Task to carry out – The line containing "theorem State.steady_homeWriteL (h" marks the start; repeat it and every following line exactly through the end of the entries.

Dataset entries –
-- ==== Sys2Proof/Laws/Steady.lean ====
section
/-! SUPPORT. What the memory system leaves as it is: translation, fetch, caches and homes change no thread, no group, and not the
issue in progress. -/

namespace Sys2Proof.Machine

variable {s t u : State}

/-- The issue in progress, the contexts and the groups are the same. -/
def State.steady (s t : State) : Prop :=
  t.site = s.site ∧ t.ctxs = s.ctxs ∧ (∀ g, (t.core g).groups = (s.core g).groups) ∧ ∀ d, (t.die d).sysvec = (s.die d).sysvec

theorem State.steady_refl (s : State) : s.steady s := ⟨rfl, rfl, fun _ => rfl, fun _ => rfl⟩

theorem State.steady_trans (h : s.steady t) (h' : t.steady u) : s.steady u :=
  ⟨h'.1.trans h.1, h'.2.1.trans h.2.1, fun g => (h'.2.2.1 g).trans (h.2.2.1 g), fun d => (h'.2.2.2 d).trans (h.2.2.2 d)⟩

/-- A change of fields that a steady state leaves open. -/
theorem State.steady_of (h1 : t.site = s.site) (h2 : t.ctxs = s.ctxs) (h3 : t.cores = s.cores) (h4 : t.dies = s.dies) : s.steady t :=
  ⟨h1, h2, fun g => by unfold State.core; rw [h3], fun d => by unfold State.die; simp only [h4]⟩

theorem State.steady_modCore (h : s.steady t) {g : Nat} {f : Core → Core} (hf : ∀ x, (f x).groups = x.groups := by intro _; rfl) :
    s.steady (t.modCore g f) := by
  refine State.steady_trans h ⟨rfl, rfl, fun j => ?_, fun _ => rfl⟩
  rw [State.core_modCore]
  split
  · rename_i e
    rw [hf, e]
  · rfl

theorem State.steady_modDie (h : s.steady t) {d : Nat} {f : Die → Die} (hf : ∀ x, (f x).sysvec = x.sysvec := by intro _; rfl) :
    s.steady (t.modDie d f) := by
  refine State.steady_trans h ⟨rfl, rfl, fun _ => rfl, fun j => ?_⟩
  rw [State.die_modDie]
  split
  · rename_i e
    rw [hf]
    unfold State.die
    simp only [e]
  · rfl

theorem State.steady_modPkg (h : s.steady t) {f : Pkg → Pkg} : s.steady (t.modPkg f) :=
  State.steady_trans h ⟨rfl, rfl, fun _ => rfl, fun _ => rfl⟩

/-- A fold whose steps are steady. -/
theorem State.steady_foldl {α : Type} {l : List α} {f : State → α → State} (hf : ∀ (s : State) a, s.steady (f s a)) (h : s.steady t) :
    s.steady (l.foldl f t) := by
  induction l generalizing t with
  | nil => exact h
  | cons a r ih => exact ih (State.steady_trans h (hf t a))

/-- A fold over a pair whose second part is a state. -/
theorem State.steady_foldl_snd {α β : Type} {l : List α} {f : β × State → α → β × State} (hf : ∀ (x : β × State) a, x.2.steady (f x a).2)
    {x : β × State} (h : s.steady x.2) : s.steady (l.foldl f x).2 := by
  induction l generalizing x with
  | nil => exact h
  | cons a r ih => exact ih (State.steady_trans h (hf x a))

theorem State.steady_drawNat (h : s.steady t) : s.steady t.drawNat.2 := State.steady_trans h (State.steady_of rfl rfl rfl rfl)
theorem State.steady_drawBool (h : s.steady t) : s.steady t.drawBool.2 := State.steady_trans h (State.steady_of rfl rfl rfl rfl)
theorem State.steady_freshId (h : s.steady t) : s.steady t.freshId.2 := State.steady_trans h (State.steady_of rfl rfl rfl rfl)
theorem State.steady_notify (h : s.steady t) {c : Nat} {a b : BitVec 64} : s.steady (t.notify c a b) :=
  State.steady_trans h (State.steady_of rfl rfl rfl rfl)
theorem State.steady_setUnbk (h : s.steady t) : s.steady t.setUnbk := State.steady_modPkg h

/-! ## Homes -/

theorem State.steady_noteConst (h : s.steady t) {sec : Nat} : s.steady (t.noteConst sec) := by
  unfold State.noteConst
  split
  · exact h
  · exact State.steady_modPkg h

/-- An eviction that is steady. -/
def evictSteady (evict : State → Nat → State) : Prop := ∀ (s : State) sec, s.steady (evict s sec)

theorem State.steady_roomBy {evict : State → Nat → State} (he : evictSteady evict) (h : s.steady t) {sec : Nat} :
    s.steady (t.roomBy evict sec) := by
  unfold State.roomBy
  extract_lets lines set
  split
  · exact h
  · split
    · exact h
    · split
      · exact h
      · split
        · exact State.steady_foldl (fun s k => by
            split
            · exact he s k
            · exact State.steady_refl s) h
        · exact h

theorem State.steady_expPutBy {evict : State → Nat → State} (he : evictSteady evict) (h : s.steady t) {a : Nat} {b : Byte} :
    s.steady (t.expPutBy evict a b) := by
  unfold State.expPutBy
  extract_lets s1
  have h1 : s.steady s1 := by
    show s.steady (if _ then t.roomBy evict _ else t)
    split
    · exact State.steady_roomBy he h
    · exact h
  split
  · exact State.steady_setUnbk h
  · refine State.steady_noteConst ?_
    split <;> exact State.steady_modPkg h1

theorem State.steady_cleanBy {evict : State → Nat → State} (he : evictSteady evict) (h : s.steady t) {sec : Nat} :
    s.steady (t.cleanBy evict sec) := by
  unfold State.cleanBy
  split
  · exact h
  · dsimp only
    split
    · split
      · split
        · exact State.steady_foldl (fun s k => State.steady_expPutBy he (State.steady_refl s)) (State.steady_modPkg h)
        · exact State.steady_modPkg h
      · exact State.steady_modPkg h
    · exact State.steady_modPkg h

theorem State.steady_evictDeep (n : Nat) : evictSteady (State.evictDeep n) := by
  induction n with
  | zero => exact fun s _ => State.steady_refl s
  | succ n ih => exact fun s _ => State.steady_modPkg (State.steady_cleanBy ih (State.steady_refl s))

theorem State.steady_cleanHome (h : s.steady t) {sec : Nat} : s.steady (t.cleanHome sec) :=
  State.steady_cleanBy (State.steady_evictDeep _) h

theorem State.steady_evictHome (h : s.steady t) {sec : Nat} : s.steady (t.evictHome sec) :=
  State.steady_trans h (State.steady_evictDeep _ _ _)

theorem State.steady_l2Room (h : s.steady t) {sec : Nat} : s.steady (t.l2Room sec) :=
  State.steady_roomBy (fun s _ => State.steady_evictHome (State.steady_refl s)) h

theorem State.steady_filled (h : s.steady t) {sec : Nat} : s.steady (t.filled sec) := by
  unfold State.filled
  split
  · split
    · exact h
    · exact State.steady_setUnbk h
  · exact h

theorem State.steady_homeGet (h : s.steady t) {sec : Nat} : s.steady (t.homeGet sec).2 :=
  State.steady_modPkg (State.steady_freshId (State.steady_filled (State.steady_l2Room h)))

theorem State.steady_mergeUpdate (h : s.steady t) {sec : Nat} : s.steady (t.mergeUpdate sec) := by
  unfold State.mergeUpdate
  split
  · exact State.steady_homeGet h
  · exact h

theorem State.steady_pushes (h : s.steady t) {sec : Nat} {mask : SectorMask} {scope : Nat} : s.steady (t.pushes sec mask scope) := by
  unfold State.pushes
  refine State.steady_foldl (fun s k => ?_) h
  dsimp only
  split
  · exact State.steady_refl s
  · split
    · exact State.steady_refl s
    · exact State.steady_modPkg (State.steady_refl s)

theorem State.steady_mergeHome (h : s.steady t) {sec : Nat} {mask : SectorMask} {data : SectorData} :
    s.steady (t.mergeHome sec mask data) := by
  unfold State.mergeHome
  split
  · exact h
  · split
    · exact State.steady_setUnbk h
    · exact State.steady_noteConst (State.steady_modPkg (State.steady_homeGet h))

theorem State.steady_homeStore (h : s.steady t) {sec : Nat} {mask : SectorMask} {data : SectorData} :
    s.steady (t.homeStore sec mask data) := State.steady_pushes (State.steady_mergeHome h)

theorem State.steady_homeWrite (h : s.steady t) {a n v : Nat} : s.steady (t.homeWrite a n v) := State.steady_homeStore h

theorem State.steady_homeWriteRel (h : s.steady t) {a n v scope : Nat} : s.steady (t.homeWriteRel a n v scope) :=
  State.steady_pushes (State.steady_mergeHome h)

theorem State.steady_homeWriteL (h : s.steady t) {a : Nat} {l : List Byte} : s.steady (t.homeWriteL a l) := by
  induction l generalizing t a with
  | nil => exact h
  | cons b r ih => exact ih (State.steady_homeWrite h)

theorem State.steady_homeLoad (h : s.steady t) {a n : Nat} : s.steady (t.homeLoad a n).2 := by
  unfold State.homeLoad
  split
  · exact State.steady_homeGet h
  · exact State.steady_setUnbk h

theorem State.steady_sideLoad (h : s.steady t) {a : Nat} : s.steady (t.sideLoad a).2 := by
  unfold State.sideLoad
  split
  · exact State.steady_setUnbk h
  · exact State.steady_homeGet h

theorem State.steady_sideStore (h : s.steady t) {a : Nat} {mask : BitVec 4} {v : Word} : s.steady (t.sideStore a mask v) := by
  unfold State.sideStore
  split
  · exact State.steady_setUnbk h
  · dsimp only
    split
    · exact State.steady_homeGet h
    · exact State.steady_modPkg (State.steady_homeGet h)

/-! ## Translation -/

theorem State.steady_tlbInstall (h : s.steady t) {core : Option Nat} {die : Nat} {e : TlbEntry} : s.steady (t.tlbInstall core die e) := by
  unfold State.tlbInstall
  cases core with
  | none => exact State.steady_modDie h
  | some g => exact State.steady_modCore (State.steady_modDie h)

theorem State.steady_walked (h : s.steady t) {die asid : Nat} {va : Pair} : s.steady (t.walked die asid va) := by
  unfold State.walked
  dsimp only
  split
  · exact State.steady_setUnbk h
  · exact h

Final answer –
theorem State.steady_homeWriteL (h : s.steady t) {a : Nat} {l : List Byte} : s.steady (t.homeWriteL a l) := by
  induction l generalizing t a with
  | nil => exact h
  | cons b r ih => exact ih (State.steady_homeWrite h)

theorem State.steady_homeLoad (h : s.steady t) {a n : Nat} : s.steady (t.homeLoad a n).2 := by
  unfold State.homeLoad
  split
  · exact State.steady_homeGet h
  · exact State.steady_setUnbk h

theorem State.steady_sideLoad (h : s.steady t) {a : Nat} : s.steady (t.sideLoad a).2 := by
  unfold State.sideLoad
  split
  · exact State.steady_setUnbk h
  · exact State.steady_homeGet h

theorem State.steady_sideStore (h : s.steady t) {a : Nat} {mask : BitVec 4} {v : Word} : s.steady (t.sideStore a mask v) := by
  unfold State.sideStore
  split
  · exact State.steady_setUnbk h
  · dsimp only
    split
    · exact State.steady_homeGet h
    · exact State.steady_modPkg (State.steady_homeGet h)

/-! ## Translation -/

theorem State.steady_tlbInstall (h : s.steady t) {core : Option Nat} {die : Nat} {e : TlbEntry} : s.steady (t.tlbInstall core die e) := by
  unfold State.tlbInstall
  cases core with
  | none => exact State.steady_modDie h
  | some g => exact State.steady_modCore (State.steady_modDie h)

theorem State.steady_walked (h : s.steady t) {die asid : Nat} {va : Pair} : s.steady (t.walked die asid va) := by
  unfold State.walked
  dsimp only
  split
  · exact State.steady_setUnbk h
  · exact h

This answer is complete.